Task requirements ::
Below are some entries. Repeat exactly the lines from the one with "let v : Word := match k with" through the one with "(match acc.find? (fun p => p.va", and only those.
--- Available data Enclosed Below ---
/-- What stops a run. -/
inductive Fault where
  /-- A unit is executed for a crew that is not resident: no such agent exists (R19). Raised by every
  instruction of a crew when `cur` names none. Safe: `step` never selects such a crew. -/
  | noCrew
deriving DecidableEq, Repr

/-- What the model declines. -/
inductive Refusal where
  /-- The instruction has no meaning in this model yet. Safe. -/
  | notModelled (mnemonic : String)
deriving DecidableEq, Repr

/-- Extend a measurement register with the digest of some bytes (R242). -/
def extendMeas (m bs : List Byte) : List Byte := Sha3.digest (m ++ Sha3.digest bs)

/-- The measurement registers after step 2 of R243: MEAS0 holds the boot ROM, MEAS2 the repair record. -/
def measAtReset (r : Repair) : List (List Byte) :=
  let z : List Byte := List.replicate 32 0
  [extendMeas z Config.bootRom, z, extendMeas z (Config.repairBytes r.cores r.slices r.channels r.hbm), z, z, z, z, z]

/-- The machine right after reset (R243): steps 1 to 3 done, FWSTAT 0, waiting for the image. The
values that the manual does not give are named in log entry 2. -/
def State.reset : State :=
  { fab := { ports := List.replicate 24 {} }
    host := { fw := { meas := measAtReset {} } } }

end Sys2Proof.Machine
end

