/-- Send a request of a die for context `ctx` to another device (R198, R199): it carries the VA, the context and
its generation (R123). -/
def State.newRemote (s : State) (die dev ctx : Nat) (who : Asker) (va : Word) (n : Nat) (k : ReqKind) :
    State × Nat :=
  let rid := s.fresh.id
  let port := s.accessPort die dev va
  let r : Remote := { rid := rid, who := who, va := va, n := n, sent := s.clk.ns, port := port }
  ((s.putRemote r).send (.request dev (port.getD 0) rid ctx (s.genOf ctx) va k), rid)

/-- Send an access to host memory, whose home has the key `key`, with the PASID of its context (R124, R207); its
timeout starts (R209). -/
def State.newHost (s : State) (ctx key : Nat) (who : Asker) (va : Word) (n : Nat) (k : ReqKind) : State × Nat :=
  let rid := s.fresh.id
  let v : Word := match k with
    | .store _ vs => vs.headD 0
    | _ => 0
  let r : Remote := { rid := rid, who := who, va := va, n := n, sent := s.clk.ns, key := some key, val := v }
  ((s.putRemote r).send (.hostRequest (s.pasidOf ctx) rid (key % 2 ^ 56) k), rid)

/-- Write a returned value to its destination (R29, R276); a register no longer allocated discards it
(R34). -/
def Crew.deliver (c : Crew) (d : Dst) (v : Word) : Crew :=
  match d with
  | .none => c
  | .s n => c.setS n v
  | .v k => if k < 32 * c.size then { c with r := { c.r with v := SMap.set 0 c.r.v k v } } else c

/-- All ones of a size, as a timed-out load returns it (R200). -/
def allOnes (n : Nat) : Word := BitVec.ofNat 64 (2 ^ (8 * n) - 1)

/-- The parts of one lane, behind those of the lanes that go out with it as one load. A lane that goes to another device
or to host memory makes one request, so that it completes or fails as a whole (R212); lanes that read one location there
share it, so that they return one value (R107). -/
def State.loadParts (s : State) (die ctx id : Nat) (u : MemUnit) (acc : List Part) (l : Nat × Word × Lane) :
    State × List Part :=
  let (s, rid) : State × Option Nat := match l.2.2 with
    | .home k => if k / 2 ^ 56 ≠ 2 then (s, none) else
      (match acc.find? (fun p => p.key == k && p.remote.isSome) with
       | some p => (s, p.remote)
       | none =>
         let (s, rid) := s.newHost ctx k (.part id l.1 (u.dst l.1 0)) l.2.1 u.bytes (.load u.bytes)
         (s, some rid))
    | .remote dev =>
      (match acc.find? (fun p => p.va == l.2.1 && p.key == 0 && p.remote.isSome) with
       | some p => (s, p.remote)
       | none =>
         let (s, rid) := s.newRemote die dev ctx (.part id l.1 (u.dst l.1 0)) l.2.1 u.bytes (.load u.bytes)
         (s, some rid))
    | _ => (s, none)
  (s, acc ++ (wordsOf u.bytes).map (fun w =>
    { lane := l.1, va := l.2.1 + BitVec.ofNat 64 w.2.1, n := w.2.2
      key := (match l.2.2 with | .home k => k + w.2.1 | _ => 0), dst := u.dst l.1 w.1, remote := rid }))

/-- What a lane's access asks of its home, for the words of a list (R107). -/
def MemUnit.asks (u : MemUnit) (lane n : Nat) (ws : List Nat) : ReqKind := match u.op with
  | none => .store n (ws.map (u.data lane))
  | some o => .atomic o n (u.data lane 0) (u.swap lane)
--- End of Enclosed Available data ---
Answer for this exercise ::
  let v : Word := match k with
    | .store _ vs => vs.headD 0
    | _ => 0
  let r : Remote := { rid := rid, who := who, va := va, n := n, sent := s.clk.ns, key := some key, val := v }
  ((s.putRemote r).send (.hostRequest (s.pasidOf ctx) rid (key % 2 ^ 56) k), rid)

/-- Write a returned value to its destination (R29, R276); a register no longer allocated discards it
(R34). -/
def Crew.deliver (c : Crew) (d : Dst) (v : Word) : Crew :=
  match d with
  | .none => c
  | .s n => c.setS n v
  | .v k => if k < 32 * c.size then { c with r := { c.r with v := SMap.set 0 c.r.v k v } } else c

/-- All ones of a size, as a timed-out load returns it (R200). -/
def allOnes (n : Nat) : Word := BitVec.ofNat 64 (2 ^ (8 * n) - 1)

/-- The parts of one lane, behind those of the lanes that go out with it as one load. A lane that goes to another device
or to host memory makes one request, so that it completes or fails as a whole (R212); lanes that read one location there
share it, so that they return one value (R107). -/
def State.loadParts (s : State) (die ctx id : Nat) (u : MemUnit) (acc : List Part) (l : Nat × Word × Lane) :
    State × List Part :=
  let (s, rid) : State × Option Nat := match l.2.2 with
    | .home k => if k / 2 ^ 56 ≠ 2 then (s, none) else
      (match acc.find? (fun p => p.key == k && p.remote.isSome) with
       | some p => (s, p.remote)
       | none =>
         let (s, rid) := s.newHost ctx k (.part id l.1 (u.dst l.1 0)) l.2.1 u.bytes (.load u.bytes)
         (s, some rid))
    | .remote dev =>
      (match acc.find? (fun p => p.va == l.2.1 && p.key == 0 && p.remote.isSome) with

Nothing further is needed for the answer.